-- ==== Sys2Proof/Decode.lean ====
section
/-!
DEFINITION. The decoder's fixed name. The table of operations and events gives no row a bit (its rows are events outside
the block and accesses to it, not words), so no word spells a command.
-/
namespace Sys2Proof

/-- The command that a word spells by the table's bits: none, since the table gives no row any bits. -/
def decodeTableWord (_nbits _w : Nat) : Option Instr := none

end Sys2Proof
end

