/-- An operation of the update has succeeded (R123 steps 2 to 5): the device holds its result, which the sectors' and the marker's programs
read back. -/
def State.updStep (s0 : State) (u : Update) (o : NorOp) : State :=
  let s := s0.norApply o
  match u.phase with
  | .eraseControl => s.updPhase u (if u.markOnly then .progMarker else .progBegun)
  | .progBegun => (s.updEvent u 1 0).updNext u
  | .eraseSector => s.updPhase u .progSector
  | .progSector =>
    if bytesAt (s.slotBytes u.slot) (65536 * u.next) (sectorBytes u u.next) = s.sectorData u u.next then
      let u1 := { u with next := u.next + 1 }
      let s1 := s.dropStaged u1 (65536 * u1.next)
      if u1.next % 4 = 0 || sectorsOf u.bytes ≤ u1.next then s1.updPhase u1 .progProgress else s1.updNext u1
    else s.updFail u
  | .progProgress => (if sectorsOf u.bytes ≤ u.next then s.updEvent u 2 0 else s).updNext u
  | .progWritten => (s.updEvent u 3 0).updPhase u .progMarker
  | .progMarker => if s.markerSeq u.slot = some u.seq then s.updPhase u .progCommitted else s.updFail u
  | .progCommitted => (s.updEvent u 4 1).updEnd u stNeedsReset
  | .progReverted => (s.updEvent u 5 3).updEnd u (stOpen 0)
  | .awaitData => s
  | .awaitCommit => s

/-- R125: what the MP does with an interrupted update when it restarts: it goes on at step 3 from NEXT_OFFSET or at step 4 where the staged
image still matches STAGE_DIGEST, and otherwise a record with STEP 5 is written. Where the progress record names none under way, a command
that still waits ends (log entry 14). -/
def State.updResume (s : State) : State :=
  let s : State := { s with nor := { s.nor with resumeDue := false } }
  let drop (s : State) : State := match s.nor.update with | some u => s.updEnd u (stOpen 0) | none => s
  let x := match s.nor.update with | some u => u.slot | none => s.targetSlot
  match s.progress x with
  | some p =>
    if 1 ≤ p.step && p.step ≤ 3 then
      let maint := decide (s.mode = .maintenance)
      let next := p.nextOffset / 65536
      let n := leAt s.stagedBytes 8 4
      let u : Update := ⟨x, n, p.stageDigest, p.updateSeq, next, if maint then next else sectorsOf n, .awaitData,
        s.nor.update.bind (·.waiter), false, maint, p.nextOffset⟩
      if s.nor.stagedEnd ≠ 0 && s.stageDigest = p.stageDigest then
        let s1 := ((s.dropStaged u stagingBytes).raise .norCause 6).updEvent u p.step 2
        (if p.step = 3 then s1.updVerify u else s1.updNext u).updKick
      else ((s.raise .norCause 7).updPhase u .progReverted).updKick
    else drop s
  | none => drop s

/-- The MP reads the progress record now, or once the controller is free. -/
def State.updRestart (s : State) : State :=
  if s.nor.op.isNone then s.updResume else { s with nor := { s.nor with resumeDue := true } }
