/-- R309: Zone Offline of a Read Only zone; its Tally is released (R264). -/
def State.zoneOffline (s : State) (h : Nat) : State :=
  match s.sendCmd h 5 with
    | none => s
    | some (c, x, all) =>
      let ok (t : ZState) : Bool := decide (t = .readOnly)
      match s.sendCheck c x all ok with
      | some t => s.toPost h c t
      | none =>
        ((s.sendZones c x ok).foldl (fun s z => s.setZone z { s.zone z with state := .offline, holder := false }) s).setCmd h
          { c with phase := .accepting }

/-- R309: Zone Offline. -/
def execZoneOffline (h : Nat) (s : State) : Host.Outcome State Fault Refusal := .next (s.zoneOffline h)

/-- The checks and acceptance of an arrived Zone Management Send, by its action (R309). -/
def State.runSend (s : State) (h : Nat) (o : CmdOp) : State :=
  match o with
  | .zoneMgmt 1 _ => s.zoneClose h
  | .zoneMgmt 2 _ => s.zoneFinish h
  | .zoneMgmt 3 _ => s.zoneOpen h
  | .zoneMgmt 4 _ => s.zoneReset h
  | .zoneMgmt 5 _ => s.zoneOffline h
  | _ => s

/-- R309: Set Zone Descriptor Extension is not supported. -/
def execSetZoneDescriptorExtension (h : Nat) (s : State) : Host.Outcome State Fault Refusal :=
  .next (match s.sendCmd h 0x10 with
    | some (c, _, _) => s.toPost h c stInvalidField
    | none => s)

/-! ## Report Zones (R312) -/

/-- The reporting option selects the zone state. -/
def reportsState (opt : Nat) (t : ZState) : Bool :=
  match opt with
  | 0 => true
  | 1 => decide (t = .empty)
  | 2 => decide (t = .implicitOpen)
  | 3 => decide (t = .explicitOpen)
  | 4 => decide (t = .closed)
  | 5 => decide (t = .full)
  | 6 => decide (t = .readOnly)
  | 7 => decide (t = .offline)
  | _ => false

/-- A zone descriptor: type, state, capacity, start and the accepted write pointer. -/
def State.zoneDesc (s : State) (z start : Nat) : List Byte :=
  let x := s.zone z
  [2#8, BitVec.ofNat 8 (16 * zstateCode x.state)] ++ leBytes 6 0 ++ leBytes 8 zoneSectors ++ leBytes 8 start ++
    leBytes 8 (start + x.wp) ++ List.replicate 32 0#8

/-- R312: Report Zones. -/
def execReportZones (h : Nat) (s : State) : Host.Outcome State Fault Refusal :=
  .next (match s.arrivedCmd h (fun o => decide (o = .report)) with
    | none => s
    | some (c, x) =>
      let opt := getField c.sqe.cdw13 8 8
      if getField c.sqe.cdw13 0 8 ≠ 0 || decide (7 < opt) then s.toPost h c stInvalidField
      else if x.size ≤ c.slba then s.toPost h c stLbaOutOfRange
      else
        let first := c.slba / zoneSectors
        let zs := ((x.zones.zip (upFrom 0 x.zones.length)).drop first).filter (fun p => reportsState opt (s.zone p.1).state)
        let bytes := 4 * (c.sqe.cdw12.toNat + 1)
        let room := (bytes - 64) / 64
        let count := if bitOf c.sqe.cdw13 16 then min room zs.length else zs.length
        let out := leBytes 8 count ++ List.replicate 56 0#8 ++
          (zs.take (room + 1)).flatMap (fun p => s.zoneDesc p.1 (p.2 * zoneSectors))
        (s.dataToHost (out.take bytes)).setCmd h { c with phase := .accepting })

end Sys2Proof.Machine
end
※ ※ ※
> _What this task involves_:
Wherever a line in the listing contains the word "slot", copy that line out.

> _Expected output_:
    if bytesAt (s.slotBytes u.slot) (65536 * u.next) (sectorBytes u u.next) = s.sectorData u u.next then
  | .progMarker => if s.markerSeq u.slot = some u.seq then s.updPhase u .progCommitted else s.updFail u
  let x := match s.nor.update with | some u => u.slot | none => s.targetSlot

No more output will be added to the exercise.